» ACTIVITY:
Each line of the data that includes the string "toZone" is to be copied out.

» THE DATA:
-- ==== Sys2Proof/Machine/ExecEvents.lean ====
section
/-! DEFINITION. The meanings of resets, ticks, edges, and the events of the Sequencer, the scan and the queue.

A row that names the moment at which a count is complete stands for that moment (log 1): its rule's effect follows
whatever the model's own count shows. In a state in which the event cannot arise it changes nothing. -/

namespace Sys2Proof.Machine

/-- R19. -/
def execPowerOnReset (s : State) : Answer := .next (powerOn s)
/-- R19. -/
def execResetEnd (addrHigh : Bool) (s : State) : Answer := .next (endReset addrHigh s)
/-- R7. -/
def execTbTick (trigHigh : Bool) (s : State) : Answer := .next (tbTick trigHigh s)
/-- R8. -/
def execSlowTick (trigHigh : Bool) (s : State) : Answer := .next (slowTick trigHigh s)
/-- R3, R5. -/
def execOscillatorEdge (close : Bool) (s : State) : Answer := .next (oscillatorEdge close s)
/-- R45: the discharge time is complete. -/
def execDischargeEnd (s : State) : Answer := .next (if s.seq.state = .discharge then enterSettle s else s)
/-- R46: the settle count is complete. -/
def execSettleEnd (s : State) : Answer := .next (if s.seq.state = .settle then enterArm s else s)
/-- R51: the edge timeout is reached, in ARM or COUNT. -/
def execEdgeTimeout (s : State) : Answer :=
  .next (if s.seq.state = .arm ∨ s.seq.state = .count then phaseEnd .openArm s else s)
/-- R48: the WINDOW gate is reached. -/
def execWindowGateClose (s : State) : Answer :=
  .next (if s.seq.state = .count ∧ s.seq.work.method = .window then sampleComplete s else s)
/-- R49: the PERIOD gate is reached. -/
def execPeriodGateClose (s : State) : Answer :=
  .next (if s.seq.state = .count ∧ s.seq.work.method = .period then sampleComplete s else s)
/-- R52. -/
def execOverflow (s : State) : Answer := .next (if s.seq.state = .count then overflowed s else s)
/-- R121. -/
def execPassTimerExpiry (s : State) : Answer := .next (if clocked s && timerRuns s then expiry s else s)
/-- R124: the sampled level has differed from the filtered level for long enough. -/
def execTrigEdgeQualified (s : State) : Answer :=
  .next (if clocked s then
      qualifiedEdge (!s.scan.filtered) (s.withPins { s.pins with trig := !s.scan.filtered })
    else s)
/-- R94. -/
def execArbiterSelection (s : State) : Answer := .next (select s)
/-- R116. -/
def execCursorAdvance (s : State) : Answer := .next (if clocked s then cursorMove s else s)
/-- R93, R94: an offer admitted into an empty queue selects at once. An offer waits in RUNNING alone, where ticks arrive
(R15, R116). -/
def execOfferRetake (s : State) : Answer := .next (if clocked s then select (retakeOffer s) else s)

end Sys2Proof.Machine
end

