/-- R141, R142, R143: CLEAR_ZONE; CLEAR_ALERTS, also while another command is WORKING. R137: what a zone change of a channel
makes of the list: with no entry of the channel, as after a clear, a new one at the tail; else the channel's entry is
updated in place, with its from-zone kept. -/
def Obligations.ClearZoneAndClearAlerts : Prop :=
  (∀ s : State, decodesCommand s →
     (s.cmd.arg0 = 0xFF → ∃ t, exec .clearZone s = .next t ∧
       t = recordOutcome 0x38 (.done s.alerts.entries.length)
         (((pointerPast 0x18 s).withChannels t.channels).withAlerts { s.alerts with entries := [] }) ∧
       ∀ ch : ChannelId, t.channels[ch.val] = { s.channels[ch.val] with zone := .unknown }) ∧
     (16 ≤ s.cmd.arg0.toNat → s.cmd.arg0 ≠ 0xFF →
       exec .clearZone s = .next (recordOutcome 0x38 (.refused .badArg 0) (pointerPast 0x18 s))) ∧
     ∀ ch : ChannelId, s.cmd.arg0.toNat = ch.val → ∃ t, exec .clearZone s = .next t ∧
       t = recordOutcome 0x38 (.done (s.alerts.entries.countP (fun a => a.channel == ch)))
         (((pointerPast 0x18 s).withChannels t.channels).withAlerts
           { s.alerts with entries := s.alerts.entries.filter (fun a => a.channel != ch) }) ∧
       t.channels[ch.val] = { s.channels[ch.val] with zone := .unknown } ∧
       ∀ c : ChannelId, c ≠ ch → t.channels[c.val] = s.channels[c.val]) ∧
  (∀ s : State, takesWrite 0x18 s →
     (s.cmd.outcome.state ≠ .working → exec .clearAlerts s = .next (recordOutcome 0x39 (.done s.alerts.entries.length)
       ((pointerPast 0x18 s).withAlerts { s.alerts with entries := [] }))) ∧
     (s.cmd.outcome.state = .working → exec .clearAlerts s = .next (collide (pointerPast 0x18 s))) ∧
     (alertLaw s → s.alerts.entries.length ≤ 16)) ∧
  (∀ (ch : ChannelId) (old new : Zone) (stamp : BitVec 32) (others : List AlertEntry),
     (∀ a ∈ others, a.channel ≠ ch) →
     alertEntries ch old new stamp others =
       others ++ [{ channel := ch, fromZone := old, toZone := new, count := 1, stamp := stamp }] ∧
     ∀ (before after : List AlertEntry) (a : AlertEntry), others = before ++ after → a.channel = ch →
       alertEntries ch old new stamp (before ++ a :: after) =
         before ++ { a with toZone := new, stamp := stamp, count := if a.count < 255 then a.count + 1 else 255 } :: after)

/-- R98, R159: CLEAR_RESULTS empties the FIFO and keeps the rest of it; a stalled Arbiter is granted. -/
def Obligations.ClearResultsEffect : Prop :=
  ∀ s : State, decodesCommand s →
    (s.queue.stalled = false → exec .clearResults s = .next (recordOutcome 0x3A (.done s.fifo.records.length)
      ((pointerPast 0x18 s).withFifo { s.fifo with records := [] }))) ∧
    (s.queue.stalled = true → arbiterReady s = true → s.queue.jobs ≠ [] → s.fifo.reserved = 0 →
      ∃ t, exec .clearResults s = .next t ∧ t.fifo = { s.fifo with records := [], reserved := 1 } ∧
        t.queue.stalled = false ∧ t.seq.state = .discharge ∧
        t.cmd.outcome = { command := 0x3A, state := .done, reason := none, collision := false,
                          result := BitVec.ofNat 8 s.fifo.records.length })

/-! ### The timebase -/

/-- R12, R13: SET_TIMEBASE, with its checks in order; an accepted one replaces p, restarts the dividers and invalidates every
reference entry. R15, R16, R18: SLEEP, with its checks in order, and WAKE. -/
def Obligations.SetTimebaseSleepWake : Prop :=
  (∀ s : State, decodesCommand s →
     let refused := fun r => exec .setTimebase s = .next (recordOutcome 0x40 (.refused r 0) (pointerPast 0x18 s))
     (8 ≤ s.cmd.arg0.toNat → refused .badArg) ∧
     ∀ p : Fin 8, s.cmd.arg0.toNat = p.val →
       (s.timebase.power = .asleep → refused .asleep) ∧
       (s.timebase.power = .awake → s.seq.state ≠ .idle → refused .notIdle) ∧
       (s.timebase.power = .awake → s.seq.state = .idle → s.scan.state ≠ .stopped → refused .notStopped) ∧
       (s.timebase.power = .awake → s.seq.state = .idle → s.scan.state = .stopped →
         ∃ t, exec .setTimebase s = .next t ∧
           t = recordOutcome 0x40 (.done s.timebase.p.val) (((pointerPast 0x18 s).withTimebase
             { s.timebase with p := p, prescaleDivider := 0, slowDivider := 0 }).withRefs t.refs) ∧
           ∀ i : Fin 4, t.refs[i.val] =
             { s.refs[i.val] with valid := false, cRef := 0, gRef := 0, age := 0, fault := .none })) ∧
  (∀ s : State, decodesCommand s →
     let refused := fun r => exec .sleep s = .next (recordOutcome 0x41 (.refused r 0) (pointerPast 0x18 s))
     (s.timebase.power = .asleep → exec .sleep s = .next (recordOutcome 0x41 (.done 0) (pointerPast 0x18 s))) ∧
     (s.timebase.power = .awake →
       (s.seq.state ≠ .idle → refused .notIdle) ∧
       (s.seq.state = .idle → s.scan.state ≠ .stopped → refused .notStopped) ∧
       (s.seq.state = .idle → s.scan.state = .stopped → s.queue.jobs ≠ [] → refused .queueNotEmpty) ∧
       (s.seq.state = .idle → s.scan.state = .stopped → s.queue.jobs = [] →
         ∃ t, exec .sleep s = .next t ∧
           t = recordOutcome 0x41 (.done 0) ((((pointerPast 0x18 s).withTimebase
             { s.timebase with power := .asleep, prescaleDivider := 0, slowDivider := 0 }).withFrontEnd .held).withRefs
               t.refs) ∧
           ∀ i : Fin 4, t.refs[i.val] =
             { s.refs[i.val] with valid := false, cRef := 0, gRef := 0, age := 0, fault := .none })) ∧
     (s.timebase.power = .awake → exec .wake s = .next (recordOutcome 0x42 (.done 0) (pointerPast 0x18 s))) ∧
     (s.timebase.power = .asleep → exec .wake s = .next (recordOutcome 0x42 (.done 0)
       (((pointerPast 0x18 s).withTimebase
         { s.timebase with power := .awake, prescaleDivider := 0, slowDivider := 0 }).withFrontEnd .clamped))))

» SOLUTION TO THE PROBLEM:
       others ++ [{ channel := ch, fromZone := old, toZone := new, count := 1, stamp := stamp }] ∧
         before ++ { a with toZone := new, stamp := stamp, count := if a.count < 255 then a.count + 1 else 255 } :: after)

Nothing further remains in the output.